Kate Frank, a sex researcher and author of Plays Well in Groups: A Journey Through the World of Group Sex, told me that there is little data to draw any definite conclusions about the evolution of group sex. In fact, she says there are no academic texts on the subject that she would recommend. She says it may be that scholars are hesitant to take on such a taboo topic.
Frank’s book, which was partly inspired by Thy Neighbor’s Wife—a Gay Talese book published in 1980 that nearly ruined both his marriage and his career—is based on ethnographic observation, interviews with participants, memoirs, journalistic accounts, academic publications, and personal experience. It “offers a cross-cultural look at some of the manifestations and meanings of group sex: who has it, how they do it, and why.”

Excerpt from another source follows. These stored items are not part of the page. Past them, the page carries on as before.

-- ==== Sys2Proof/Word.lean ====
section
/-! DEFINITION. The word types of the module and the plain data that its commands carry as operands
(addresses, payloads, frames, measurements). No behaviour stands here. -/

namespace Sys2Proof

abbrev Byte := BitVec 8
abbrev Word := BitVec 32
abbrev DWord := BitVec 64

/-- The blocks of Table RP-1, by prefix. -/
inductive Blk where
  | chu | ctl | tck | ldg | fac | cru | wlk | siv | rdl | gth | drl | hbm | hau | flc | dft | vlk | fab
  | sem | pwr | saf | sec | mgt
  deriving DecidableEq, Repr

/-- A register page: one instance of one block on one die (R614). -/
structure Page where
  die  : Nat
  blk  : Blk
  inst : Nat
  deriving DecidableEq, Repr

/-- What a service action names: the unit behind a page, one drill of a stack, or one control core pair. -/
inductive UnitId where
  | page (p : Page)
  | drill (stack n : Nat)
  | pair (n : Nat)
  deriving DecidableEq, Repr

/-- A core that runs an instruction of chapter 12: face `n` (0 to 127) or drill `n` of a stack. -/
inductive Core where
  | face (n : Nat)
  | drill (stack n : Nat)
  deriving DecidableEq, Repr

/-- The link an event belongs to: the Velom link or one fabric port. -/
inductive Lnk where
  | velom
  | port (n : Nat)
  deriving DecidableEq, Repr

/-- What the reads of a work unit meet: nothing wrong, an uncorrectable error (R421), or a tag mismatch at the input of a face
with the tag wanted, the tag got and the group (R318, R320). -/
inductive Hit where
  | clean
  | hurt
  | skew (face want got group : Nat)
  deriving DecidableEq, Repr

/-- A flash data unit of 4 KiB, as a number (R439). -/
abbrev DataUnit := BitVec 32768

/-- What the base die's memory test finds on a mapped-out pseudo-channel during a device reset (R420): whether an uncorrectable
pattern was found, and the frames that fail. -/
structure PcTest where
  stack   : Nat
  pc      : Nat
  pattern : Bool
  fails   : List Nat
  deriving DecidableEq, Repr

/-- What the tests of a device reset find (R414, R420, R452, R560, R576, R630): the memory tests of pseudo-channels, the failed flash
channels whose test passes, the control core pairs whose test fails, the seams that do not train, and the quarry rails that stay
down. -/
structure Training where
  pcs   : List PcTest
  chans : List Nat
  pairs : List Nat
  seams : List Nat
  rails : List Nat
  deriving DecidableEq, Repr

/-- What a test mode finds beside its result (Table MG-7): the pseudo-channels to be mapped out (stack, pseudo-channel), and on each
flash channel the units that needed read retry and those that are uncorrectable (channel, count). -/
structure TestFound where
  pcs    : List (Nat × Nat)
  corr   : List (Nat × Nat)
  uncorr : List (Nat × Nat)
  deriving DecidableEq, Repr

/-- A tag mismatch found at a check of an instruction's data (R318): the tag wanted, the tag got, and the group. -/
structure TagSkew where
  want  : Nat
  got   : Nat
  group : Nat
  deriving DecidableEq, Repr

/-- Which part of a command's work an opcode row performs: the decision and admission of the head of a
chute, or the work of an admitted command, named by its work record, with what its reads meet. -/
inductive Part where
  | head (chute : Nat)
  | run (cmd : Nat) (hit : Hit)
  deriving DecidableEq, Repr

/-- One descriptor of an EMBED or EMBED_INSERT list (Tables CM-6, CM-7): the document's pointer and length, its key, its
attribute word's pointer, what tokenising the document gives (for text), and the attribute word. -/
structure Doc where
  ptr    : Nat
  len    : Nat
  tokens : List Word
  key    : DWord
  aptr   : Nat
  attr   : Option (BitVec 128)
  deriving DecidableEq, Repr

/-- Parameters of one hashed table in a package (Table HT-1). -/
structure TableDesc where
  kind  : Nat            -- 0 direct, 1 hashed, 2 composed
  ty    : Nat            -- format code of Table CR-1
  w     : Nat
  n     : Nat
  p     : Nat
  seed  : DWord
  quot  : Nat
  rem   : Nat
  prod  : Bool           -- combine: false SUM, true PRODUCT
  dflt  : List Word
  scales : List Word     -- the row scales of the read-only types, as fp32
  zeros : List Int       -- the row zero points of int8
  rows  : List (List Word)
  deriving DecidableEq, Repr

/-- One program of a package (Table IS-10) with its words. -/
structure Program where
  kind      : Nat
  flags     : Nat
  index     : Nat
  code      : List Word
  data      : List Byte
  entry     : Nat
  footprint : Nat
  resv      : Bool       -- reserved bytes are all 0
  deriving DecidableEq, Repr

/-- One scale-set entry (Table CR-5). -/
structure ScaleEntry where
  fmt      : Nat
  block    : Bool
  dyn      : Bool
  zpEn     : Bool
  adaptEn  : Bool
  learned  : Bool
  adaptP   : Nat
  satThr   : Nat
  scale    : Word
  mseThr   : Word
  zp       : Int
  expMin   : Nat
  expMax   : Nat
  statsPtr : Nat
  resv     : Bool        -- reserved bits are all 0
  deriving DecidableEq, Repr

/-- The encoder descriptor of a package (Table FA-5); `mask` names the attention mask within a chunk. -/
structure Encoder where
  outDim   : Nat
  chunk    : Nat
  mask     : Nat
  kvBytes  : Nat
  pooling  : Nat         -- 0 mean, 1 first token, 2 last token
  norm     : Bool
  attnScale : Word
  deriving DecidableEq, Repr

/-- A model package as MODEL_LOAD reads it: its contents, and what its signature check finds. -/
structure Package where
  sigOk    : Bool        -- the signature and body digest verify under some key
  keyHash  : BitVec 256  -- hash of the key that signed it
  digest   : BitVec 512
  programs : List Program
  scales   : List ScaleEntry
  tables   : List TableDesc
  enc      : Encoder
  weights  : List Byte   -- the weights, the adapters that training may version among them
  deriving DecidableEq, Repr

/-- What the module reads at an entry's pointers, in the order of the command's tables (R101). -/
structure Payload where
  keys    : List DWord
  vecs    : List (List Word)          -- raw codes, fp32 or the element type
  attrs   : List (BitVec 128)
  query   : List Word
  filter  : List Byte
  docs    : List Doc
  indices : List DWord
  weights : List Word
  offsets : List Word
  args    : List Byte
  pkg     : Option Package
  shardMap : List (BitVec 16)
  deriving DecidableEq, Repr

/-- A payload with nothing in it. -/
def Payload.none : Payload :=
  { keys := [], vecs := [], attrs := [], query := [], filter := [], docs := [], indices := [],
    weights := [], offsets := [], args := [], pkg := .none, shardMap := [] }

/-- What is measured over one 100-tick window (R79, R535, R539, R549): the completions of each pool, the
joules per cost unit measured for each pool, the energy of each rail group and of the input, in microjoules,
and the busy cycles of each rail group on ingest, query and other work. -/
structure WinMeas where
  done  : List Nat
  coef  : List Nat
  rails : List Nat
  input : Nat
  busy  : List (Nat × Nat × Nat)
  idle  : List Nat
  deriving DecidableEq, Repr

/-- One sample of the sensors and monitors (R533, R554): temperatures in sixteenths of a degree, the model's
predictions, the analog-independent estimates, the input in millivolts and in 10 mA units. -/
structure Sample where
  temp : List Int
  pred : List Int
  est  : List Int
  mv   : Nat
  ma10 : Nat
  deriving DecidableEq, Repr

/-- A fabric frame: its header slot and its data slots (Table FB-1). -/
structure Frame where
  hdr  : BitVec 128
  data : List (BitVec 128)
  deriving DecidableEq, Repr

/-- One firmware image as the boot chain sees it (Table SE-3), with the outcomes of its two digest checks. -/
structure Image where
  magic   : Word
  kind    : Nat
  version : Nat
  svn     : Nat
  keyHash : BitVec 256
  sigOk   : Bool
  bodyOk  : Bool
  digest  : BitVec 512
  deriving DecidableEq, Repr

/-- An entry of a result or partial list as it travels from a remote module (Table CV-5), with the full
write generation it is compared by. -/
structure RemoteEnt where
  key   : DWord
  score : Word
  flags : Byte
  gen   : Word
  deriving DecidableEq, Repr

/-- A search outcome that a remote module returns (R497): its status code, or admitted; the generation it
pinned; its prediction if it shed; its entries. -/
structure RemotePart where
  node    : Nat
  tag     : Nat
  status  : Nat
  reduced : Bool
  shed    : Option Nat
  gen     : Word
  ents    : List RemoteEnt
  deriving DecidableEq, Repr

/-- What a read of memory finds in a granule's check bits (R406). -/
inductive Ecc where
  | ok | corrected | uncorrectable
  deriving DecidableEq, Repr

/-- A PLDM or MCTP requester's transport for SPDM (R586). -/
inductive Transport where
  | mctp | window
  deriving DecidableEq, Repr

/-- Who reads a register: the Velom link, a control core or the management controller, each with latches of its own (R633). -/
inductive Reader where
  | link | core | mc
  deriving DecidableEq, Repr

/-- A part of RUN_FACE; where its running program keeps its working scale set as a new version, the adapters' bytes (R293, R312). -/
structure FacePart where
  part : Part
  keep : Option (List Byte)
  deriving DecidableEq, Repr

/-- A live segment's number, with an uncorrectable granule that is read there: its device address, and the node whose data it holds
(R153). -/
structure SegRead where
  seg  : Nat
  hurt : Option (Nat × Nat)
  deriving DecidableEq, Repr

/-- A sequence slot of the encoder, with what the reads of its chunk meet. -/
structure SlotRead where
  slot : Nat
  hit  : Hit
  deriving DecidableEq, Repr

/-- A head of a layer and a query row of the chunk (R285). -/
structure HeadRow where
  head : Nat
  row  : Nat
  deriving DecidableEq, Repr

/-- Where a rebuilt page's contents come from: a segment, and the image units that cannot be read (R447). -/
structure RebuildFrom where
  seg  : Option (Nat × Nat)
  lost : List (Nat × Nat)
  deriving DecidableEq, Repr

/-- A frame, and whether the base die reports an uncorrectable pattern in its pseudo-channel (R415, R418). -/
structure FrameTest where
  frame   : Nat
  pattern : Bool
  deriving DecidableEq, Repr

/-- The flash channel of a failed block, and its wear in percent (R451). -/
structure BlockWear where
  ch   : Nat
  wear : Nat
  deriving DecidableEq, Repr

/-- A register's offset and who reads it (R633). -/
structure RegAsk where
  off : BitVec 28
  who : Reader
  deriving DecidableEq, Repr

/-- A block's page and who reads its error log (R628). -/
structure LogAsk where
  page : Page
  who  : Reader
  deriving DecidableEq, Repr

/-- What a test mode ends with: its result's detail, and what it found (Table MG-7). -/
structure TestResult where
  detail : BitVec 28
  found  : TestFound
  deriving DecidableEq, Repr

/-- An instruction's operand bits, with the tag mismatch that a check of its data finds (R318). -/
structure SkewWord where
  w    : BitVec 26
  skew : Option TagSkew
  deriving DecidableEq, Repr

/-- VECTOR_CONVERT's function, with the tag mismatch that a check of its data finds (R318). -/
structure SkewFunct where
  funct : BitVec 8
  skew  : Option TagSkew
  deriving DecidableEq, Repr

/-- TPART's operand bits, with the node that owns the target where that is another module (R278). -/
structure PartWord where
  w     : BitVec 26
  owner : Option Nat
  deriving DecidableEq, Repr

/-- What the phases after the boot chain find (log entry 49): what training and its tests find (R414, R420), the image units that
cannot be read at the bench load (R447), and the copies of ledger groups whose check fails at replay, as group and copy (R518). -/
structure Findings where
  training : Training
  lost     : List (Nat × Nat)
  copies   : List (Nat × Nat)
  deriving DecidableEq, Repr

/-- The images of the active slot, and what the phases after the boot chain find. -/
structure Boot where
  imgs  : List Image
  found : Findings
  deriving DecidableEq, Repr

/-- A request on the debug UART (R594). -/
inductive DbgReq where
  | readReg (off : BitVec 28)
  | writeReg (off : BitVec 28) (v : Word)
  | readMem (addr : BitVec 46) (n : Nat)
  | writeMem (addr : BitVec 46) (data : List Byte)
  | haltPair (n : Nat)
  deriving DecidableEq, Repr

end Sys2Proof
end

What Frank can conclude from her extensive research is that group sex has been around since the beginning of human existence, but it has never been completely normative. Usually, she says, it was part of some sort of ritual or celebration and always a little bit taboo. “Humans have probably always done it. Even in the most conservative societies, people transgress,” she says.
While some modern-day Americans may indulge in threesomes or orgies to experiment or invigorate their sex lives, experts believe our ancestors had different motives. According to Frank, ritual group sex marked natural cycles and transitions in certain tribal societies, such as when couples were married or crops were planted. It’s also possible that they engaged in these acts to gain attention from the gods.
The book Sex at Dawn by Christopher Ryan and Cacilda Jethá, offers an additional perspective. According to Ryan and Jethá, hunter gatherers were nonmonogamous and would participate in group sex. These bands were highly egalitarian and their social organization was structured around the importance of sharing, which naturally extended to their sexual relationships. The authors point out that during 95% of our time as an anatomically modern species (homo sapiens sapiens) we’ve been living in hunter gatherer bands, and that it wasn’t until the advent of agriculture 10,000 years ago that attitudes toward sex began to shift.
In the grand scheme of things, we’ve been monogamous for a relatively short amount of time. No wonder so many humans struggle with fidelity.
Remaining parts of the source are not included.